Exercise instructions:
An accurate, complete copy of the records below is required.

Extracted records
________

-- ==== Sys2Proof/Machine/Poly.lean ====
section
/-! DEFINITION. Polynomials over GF(2) as natural numbers: bit `i` is the coefficient of x^i (00_scope.md R7 to R10).
Addition is the bitwise exclusive OR of natural numbers. -/

namespace Sys2Proof.Machine

/-- `deg(x)`: the index of the highest set bit, and -1 for 0 (00_scope.md R8). -/
def deg (x : Nat) : Int := if x = 0 then -1 else (Nat.log2 x : Int)

/-- The number of bits of `x`, `deg(x) + 1`: a bound on how often a degree can drop. -/
def bitLen (x : Nat) : Nat := if x = 0 then 0 else Nat.log2 x + 1

/-- The carry-less sum of `x << i` over the set bits `i < n` of `y`. -/
def clmulBelow (x y : Nat) : Nat → Nat
  | 0 => 0
  | n + 1 => clmulBelow x y n ^^^ (if y.testBit n then x <<< n else 0)

/-- `clmul(x, y)`, the carry-less product (00_scope.md R10). No command computes it; laws are stated with it. -/
def clmul (x y : Nat) : Nat := clmulBelow x y (bitLen y)

/-- `d` divides `x` in GF(2)[x]. -/
def PolyDvd (d x : Nat) : Prop := ∃ q, clmul d q = x

/-- `gcd(x, y) = 1` in GF(2)[x]: no polynomial but 1 divides both (45_invert_divide.md R164). -/
def Coprime (x y : Nat) : Prop := ∀ d, PolyDvd d x → PolyDvd d y → d = 1

/-- An irreducible polynomial: of degree at least 1, with no factors but 1 and itself (00_scope.md glossary). -/
def Irred (p : Nat) : Prop := 1 ≤ deg p ∧ ∀ d, PolyDvd d p → d = 1 ∨ d = p

/-- `zext_N(v)`: `v` as an `N`-bit value (00_scope.md R9). -/
def zext (n v : Nat) : Nat := v % 2 ^ n

/-- Bits `32k+31 .. 32k` of `x` (20_memory.md R52). -/
def wordAt (x k : Nat) : Word := BitVec.ofNat 32 (x >>> (32 * k))

/-- `x` with bits `32k+31 .. 32k` replaced by `v`: the words above, the new word, the words below (10_state.md R21). -/
def putWord (x k : Nat) (v : Word) : Nat :=
  (x >>> (32 * (k + 1))) <<< (32 * (k + 1)) ||| v.toNat <<< (32 * k) ||| x % 2 ^ (32 * k)

end Sys2Proof.Machine
end

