-- ==== Sys2Proof/Machine/Step.lean ====
section
/-! DEFINITION. One step of the machine: one turn of one agent. -/

namespace Sys2Proof.Machine

/-- One step: the agent whose turn it is moves (00_scope.md R11, 20_memory.md R58). -/
def step (s : State) : Host.Outcome State Fault Refusal := runTurn (nextTurn s) s.takeTurn

/-- The state in which the next step runs the command of `nbits` bits whose bits are `w`, the bits above zero. The block
fetches nothing (20_memory.md R50): the engine takes its command from IF, where an acceptance puts it
(40_command_cycle.md R100), so this is that acceptance, with the engine's turn next (log 14). -/
def State.withFetchWord (s : State) (nbits w : Nat) : State :=
  s.placeCommand (BitVec.ofNat 32 (w % 2 ^ nbits))

end Sys2Proof.Machine
end

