/-! ### Registers and bus accesses -/

/-- 10_state.md R21 to R26, 20_memory.md R51, R52, 70_reset_and_hazards.md R238: for every word `k < NW`, at the offsets of the
register map. A write at 0x0800, 0x1000 or 0x1800 plus `4k` replaces word `k` of A, B or P, bits `32k+31 .. 32k`, and nothing else
of the whole state (so the next acceptance takes it); it reads back, and every other aligned offset reads as before. A read at
0x0800, 0x1000, 0x1800, 0x2000 or 0x2800 plus `4k` answers word `k` of A, B, P, RES or REM, bits `32k+31 .. 32k` (the host side's
field for the answer is the model's choice, log 10). -/
def Obligations.WideWordWriteReadsBack : Prop :=
  ∀ (s : State) (k : Nat) (v : Word), s.cfg.wf = true → k < nw s.cfg →
    busAccess (.write (s.cfg.blockBase + (0x0800 + 4 * k)) 4 v) s = .next { s with a := putWord s.a k v } ∧
    busAccess (.write (s.cfg.blockBase + (0x1000 + 4 * k)) 4 v) s = .next { s with b := putWord s.b k v } ∧
    busAccess (.write (s.cfg.blockBase + (0x1800 + 4 * k)) 4 v) s = .next { s with p := putWord s.p k v } ∧
    (∀ base ∈ [0x0800, 0x1000, 0x1800], ∃ t,
      busAccess (.write (s.cfg.blockBase + (base + 4 * k)) 4 v) s = .next t ∧ readWord t (base + 4 * k) = v ∧
      ∀ off, off % 4 = 0 → off ≠ base + 4 * k → readWord t off = readWord s off) ∧
    (∀ q ∈ [(0x0800, s.a), (0x1000, s.b), (0x1800, s.p), (0x2000, s.res), (0x2800, s.rem)],
      busAccess (.read (s.cfg.blockBase + (q.1 + 4 * k)) 4) s =
        .next { s with env := { s.env with rdata := some (wordAt q.2 k) } }) ∧
    ∀ x i : Nat,
      (i < 32 → (wordAt x k).getLsbD i = x.testBit (32 * k + i)) ∧
      (putWord x k v).testBit i = if 32 * k ≤ i ∧ i < 32 * k + 32 then v.getLsbD (i - 32 * k) else x.testBit i

/-- 20_memory.md R52: a value written to a wide register is the concatenation of its `NW` words. The `NW` bus writes of the words of
`v`, in order, at the offsets of A, B or P leave that register holding `v`, whatever it held before, and nothing else changed. The
words read at the offsets of A, B, P, RES or REM, loaded in order into one temporary as `rd` does (30_encoding.md R76; the parts of
a temporary are the model's reading, log 8), give that register's value, whatever the temporary held before. -/
def Obligations.WideValueIsTheConcatenationOfItsWords : Prop :=
  ∀ (s : State) (v : Nat), s.cfg.wf = true → Fits s.cfg v →
    (Fits s.cfg s.a →
      busAccesses ((List.range (nw s.cfg)).map fun k => .write (s.cfg.blockBase + (0x0800 + 4 * k)) 4 (wordAt v k)) s =
        .next { s with a := v }) ∧
    (Fits s.cfg s.b →
      busAccesses ((List.range (nw s.cfg)).map fun k => .write (s.cfg.blockBase + (0x1000 + 4 * k)) 4 (wordAt v k)) s =
        .next { s with b := v }) ∧
    (Fits s.cfg s.p →
      busAccesses ((List.range (nw s.cfg)).map fun k => .write (s.cfg.blockBase + (0x1800 + 4 * k)) 4 (wordAt v k)) s =
        .next { s with p := v }) ∧
    ∀ q ∈ [(0x0800, s.a), (0x1000, s.b), (0x1800, s.p), (0x2000, s.res), (0x2800, s.rem)], Fits s.cfg q.2 → ∀ y,
      (List.range (nw s.cfg)).foldl
        (fun y k => loadedValue y (if k = 0 then none else some k) (readWord s (q.1 + 4 * k))) y = q.2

________

Result of this exercise:
-- ==== Sys2Proof/Machine/Poly.lean ====
section
/-! DEFINITION. Polynomials over GF(2) as natural numbers: bit `i` is the coefficient of x^i (00_scope.md R7 to R10).
Addition is the bitwise exclusive OR of natural numbers. -/

namespace Sys2Proof.Machine

/-- `deg(x)`: the index of the highest set bit, and -1 for 0 (00_scope.md R8). -/
def deg (x : Nat) : Int := if x = 0 then -1 else (Nat.log2 x : Int)

/-- The number of bits of `x`, `deg(x) + 1`: a bound on how often a degree can drop. -/
def bitLen (x : Nat) : Nat := if x = 0 then 0 else Nat.log2 x + 1

/-- The carry-less sum of `x << i` over the set bits `i < n` of `y`. -/
def clmulBelow (x y : Nat) : Nat → Nat
  | 0 => 0
  | n + 1 => clmulBelow x y n ^^^ (if y.testBit n then x <<< n else 0)

/-- `clmul(x, y)`, the carry-less product (00_scope.md R10). No command computes it; laws are stated with it. -/
def clmul (x y : Nat) : Nat := clmulBelow x y (bitLen y)

/-- `d` divides `x` in GF(2)[x]. -/
def PolyDvd (d x : Nat) : Prop := ∃ q, clmul d q = x

/-- `gcd(x, y) = 1` in GF(2)[x]: no polynomial but 1 divides both (45_invert_divide.md R164). -/
def Coprime (x y : Nat) : Prop := ∀ d, PolyDvd d x → PolyDvd d y → d = 1

/-- An irreducible polynomial: of degree at least 1, with no factors but 1 and itself (00_scope.md glossary). -/
def Irred (p : Nat) : Prop := 1 ≤ deg p ∧ ∀ d, PolyDvd d p → d = 1 ∨ d = p

/-- `zext_N(v)`: `v` as an `N`-bit value (00_scope.md R9). -/
def zext (n v : Nat) : Nat := v % 2 ^ n

/-- Bits `32k+31 .. 32k` of `x` (20_memory.md R52). -/
def wordAt (x k : Nat) : Word := BitVec.ofNat 32 (x >>> (32 * k))

/-- `x` with bits `32k+31 .. 32k` replaced by `v`: the words above, the new word, the words below (10_state.md R21). -/
def putWord (x k : Nat) (v : Word) : Nat :=
  (x >>> (32 * (k + 1))) <<< (32 * (k + 1)) ||| v.toNat <<< (32 * k) ||| x % 2 ^ (32 * k)

end Sys2Proof.Machine
end

-- ==== Sys2Proof/Machine/Step.lean ====
section
/-! DEFINITION. One step of the machine: one turn of one agent. -/

namespace Sys2Proof.Machine

/-- One step: the agent whose turn it is moves (00_scope.md R11, 20_memory.md R58). -/
def step (s : State) : Host.Outcome State Fault Refusal := runTurn (nextTurn s) s.takeTurn

/-- The state in which the next step runs the command of `nbits` bits whose bits are `w`, the bits above zero. The block
fetches nothing (20_memory.md R50): the engine takes its command from IF, where an acceptance puts it
(40_command_cycle.md R100), so this is that acceptance, with the engine's turn next (log 14). -/
def State.withFetchWord (s : State) (nbits w : Nat) : State :=
  s.placeCommand (BitVec.ofNat 32 (w % 2 ^ nbits))

end Sys2Proof.Machine
end

/-! ### Registers and bus accesses -/

/-- 10_state.md R21 to R26, 20_memory.md R51, R52, 70_reset_and_hazards.md R238: for every word `k < NW`, at the offsets of the
register map. A write at 0x0800, 0x1000 or 0x1800 plus `4k` replaces word `k` of A, B or P, bits `32k+31 .. 32k`, and nothing else
of the whole state (so the next acceptance takes it); it reads back, and every other aligned offset reads as before. A read at
0x0800, 0x1000, 0x1800, 0x2000 or 0x2800 plus `4k` answers word `k` of A, B, P, RES or REM, bits `32k+31 .. 32k` (the host side's
field for the answer is the model's choice, log 10). -/
def Obligations.WideWordWriteReadsBack : Prop :=
  ∀ (s : State) (k : Nat) (v : Word), s.cfg.wf = true → k < nw s.cfg →
    busAccess (.write (s.cfg.blockBase + (0x0800 + 4 * k)) 4 v) s = .next { s with a := putWord s.a k v } ∧
    busAccess (.write (s.cfg.blockBase + (0x1000 + 4 * k)) 4 v) s = .next { s with b := putWord s.b k v } ∧
    busAccess (.write (s.cfg.blockBase + (0x1800 + 4 * k)) 4 v) s = .next { s with p := putWord s.p k v } ∧
    (∀ base ∈ [0x0800, 0x1000, 0x1800], ∃ t,
      busAccess (.write (s.cfg.blockBase + (base + 4 * k)) 4 v) s = .next t ∧ readWord t (base + 4 * k) = v ∧
      ∀ off, off % 4 = 0 → off ≠ base + 4 * k → readWord t off = readWord s off) ∧
    (∀ q ∈ [(0x0800, s.a), (0x1000, s.b), (0x1800, s.p), (0x2000, s.res), (0x2800, s.rem)],
      busAccess (.read (s.cfg.blockBase + (q.1 + 4 * k)) 4) s =
        .next { s with env := { s.env with rdata := some (wordAt q.2 k) } }) ∧
    ∀ x i : Nat,
      (i < 32 → (wordAt x k).getLsbD i = x.testBit (32 * k + i)) ∧
      (putWord x k v).testBit i = if 32 * k ≤ i ∧ i < 32 * k + 32 then v.getLsbD (i - 32 * k) else x.testBit i

/-- 20_memory.md R52: a value written to a wide register is the concatenation of its `NW` words. The `NW` bus writes of the words of
`v`, in order, at the offsets of A, B or P leave that register holding `v`, whatever it held before, and nothing else changed. The
words read at the offsets of A, B, P, RES or REM, loaded in order into one temporary as `rd` does (30_encoding.md R76; the parts of
a temporary are the model's reading, log 8), give that register's value, whatever the temporary held before. -/
def Obligations.WideValueIsTheConcatenationOfItsWords : Prop :=
  ∀ (s : State) (v : Nat), s.cfg.wf = true → Fits s.cfg v →
    (Fits s.cfg s.a →
      busAccesses ((List.range (nw s.cfg)).map fun k => .write (s.cfg.blockBase + (0x0800 + 4 * k)) 4 (wordAt v k)) s =
        .next { s with a := v }) ∧
    (Fits s.cfg s.b →
      busAccesses ((List.range (nw s.cfg)).map fun k => .write (s.cfg.blockBase + (0x1000 + 4 * k)) 4 (wordAt v k)) s =
        .next { s with b := v }) ∧
    (Fits s.cfg s.p →
      busAccesses ((List.range (nw s.cfg)).map fun k => .write (s.cfg.blockBase + (0x1800 + 4 * k)) 4 (wordAt v k)) s =
        .next { s with p := v }) ∧
    ∀ q ∈ [(0x0800, s.a), (0x1000, s.b), (0x1800, s.p), (0x2000, s.res), (0x2800, s.rem)], Fits s.cfg q.2 → ∀ y,
      (List.range (nw s.cfg)).foldl
        (fun y k => loadedValue y (if k = 0 then none else some k) (readWord s (q.1 + 4 * k))) y = q.2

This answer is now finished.